Doch das Timing könnte nicht schlechter sein. Der Winter ist mit aller Härte hereingebrochen. Düstere Wolkenmassen wälzen sich über die Gipfel, und der Frost beginnt, die Pfade gen Westen, die einzige Verbindung zur Außenwelt, zu Eis erstarren zu lassen. Es ist das eherne Gesetz des Tals: Der Lehrbetrieb beginnt – und die Tore schließen sich – in jenem Augenblick, da der Pass unpassierbar wird. Die Studenten, die Neuankömmlinge und die Bewohner Morkovas sitzen in der Falle.

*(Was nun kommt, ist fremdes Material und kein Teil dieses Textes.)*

-- ==== Sys2Proof/Machine/Done.lean ====
section
/-!
DEFINITION. The completion of issued operations (04 R127-R129, R144, R149, R166), and what a teardown leaves of them (R131).
-/
namespace Sys2Proof.Machine

/-- A core that waits in FENCE goes on once the queues it names are empty (R139). -/
def wakeFence (s : State) (k : Nat) : State :=
  let c := getCore s k
  match c.wait with
  | .fence m => if queuesEmpty c m && !c.ended then next (setCore s k { c with wait := .none }) k else s
  | _ => s

/-- The counters that a completed operation advances (R166). -/
def countOp (s : State) (k : Nat) (o : Op) : State :=
  let s := if o.srConv = 0 then s else bump s k 14 o.srConv
  match o.kind with
  | .arr => bump s k 5 1
  | .spr | .pack | .vec _ => s
  | _ => bump s k 8 o.bytes

/-- An operation completes: its output bytes are in Bench 0 (of the peer, for MOV.P, with the count it names), its queue and
scoreboard entries are free (R129). -/
def finishOp (s : State) (k : Nat) (o : Op) : State :=
  let c := getCore s k
  let s := setCore s k { c with ops := c.ops.erase o }
  let s := match o.kind with
    | .movP peer flag cnt =>
      o.out.foldl (fun s e => deposit s (coreCtx s k) peer e.1 e.2 (if flag then some cnt.toNat else none)) s
    | _ =>
      let c := getCore s k
      setCore s k { c with b0 := o.out.foldl (fun m e => writeBytes m e.1 e.2) c.b0 }
  settleIdle (wakeFence (countOp s k o) k) k

/-- A vector operation whose residue does not match writes nothing, and the core faults (R149). -/
def failVec (s : State) (k : Nat) (o : Op) : State :=
  let c := getCore s k
  unitFault (setCore s k { c with ops := c.ops.erase o, v := o.undo.foldl (fun m e => mput 0 m e.1 e.2) c.v }) k fArith

/-- A unit goes on with its operations: it is running a slot and no stop has reached its boundary. -/
def unitRuns (s : State) (u : Nat) : Bool := (getFace s u).st = .running || (getFace s u).st = .waiting

/-- The operation at the head of a queue completes, once nothing it asked for is outstanding. -/
def operationComplete (s : State) (k q : Nat) (residueOk : Bool) : State :=
  if !unitRuns s k then s
  else match (getCore s k).ops.find? (fun o => o.q = q) with
    | none => s
    | some o =>
      if o.pieces ≠ 0 then s
      else match o.kind with
        | .vec true => if residueOk then finishOp s k o else failVec s k o
        | _ => finishOp s k o

def execOperationComplete (k : Fin 512) (q : Fin 8) (residueOk : Bool) (s : State) : Host.Outcome State Fault Refusal :=
  .next (if frozen s then s else guarded s (operationComplete s k.val q.val residueOk))

/-- An output of an abandoned operation: each byte holds its old or its new value (R131). -/
def mixBytes (s : State) (k a : Nat) : List Byte → State
  | [] => s
  | b :: r =>
    let c := getCore s k
    let s := { s with free := s.free + 1 }
    mixBytes (if Config.freeBit (s.free - 1) then setCore s k { c with b0 := mput 0 c.b0 a b } else s) k (a + 1) r

/-- Operations of a core abandoned by a teardown. -/
def abandonOps (s : State) (k : Nat) : State :=
  let c := getCore s k
  let s := c.ops.foldl (fun s o => match o.kind with
    | .movP .. => s
    | _ => o.out.foldl (fun s e => mixBytes s k e.1 e.2) s) s
  setCore s k { getCore s k with ops := [], wait := .none, stall := 0, ended := true }

/-- A fabric operation one of whose pieces has been answered: it completes with the last (R129). -/
def pieceDone (s : State) (k id : Nat) : State :=
  match (getCore s k).ops.find? (fun o => o.id = id) with
  | none => s
  | some o =>
    let o' := { o with pieces := o.pieces - 1 }
    let c := getCore s k
    let s := setCore s k { c with ops := c.ops.map (fun x => if x.id = id then o' else x) }
    match o.kind with
    | .movHR | .movHW | .atom _ => if o'.pieces = 0 ∧ unitRuns s k then finishOp s k o' else s
    | _ => s

end Sys2Proof.Machine
end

Unten im Aurum Fatuum, wo der billige Wein die Zungen lockert, mischt sich unter das Klackern der Würfel ein nervöses Tuscheln. Die Pergamenter, deren Geschäft es ist, jede bürokratische Regung der Oberwelt zu deuten, tauschen vielsagende Blicke über ihren Humpen aus. Man weist auf die Diskrepanzen in den Lieferlisten hin – die feinen Speisen und Weine, die traditionell für die Tafel des Abtes bestimmt waren, seien schon vor Monaten von den Bestandslisten verschwunden. Es liegt eine bleierne Schwere in der Luft, die nichts mit dem kommenden Schnee zu tun hat. Die Einheimischen bekreuzigen sich öfter als sonst, wenn der Wind durch die Spalten im Fels pfeift und dabei Töne erzeugt, die fast wie ein tiefes, hungriges Grollen aus dem Untergrund klingen. Die wirkliche Furcht gilt jedoch dem Moment, wenn das schwere Eisenportal zum Konklave ins Schloss fällt. Denn wenn die roten Roben sich in ihre meditative Trance zurückziehen und die Augen der Wächter geschlossen sind, so fürchtet man, ist das Tal geschwächt, ausgeliefert, was auch immer dort draußen lauern könnte.
Erst wenn weißer oder roter Rauch aus dem Kamin steigt, wird man wissen, ob ein neuer Abt gefunden wurde. Bis dahin starrt das Tal auf den Berg, und der Berg starrt zurück, schweigend und kalt.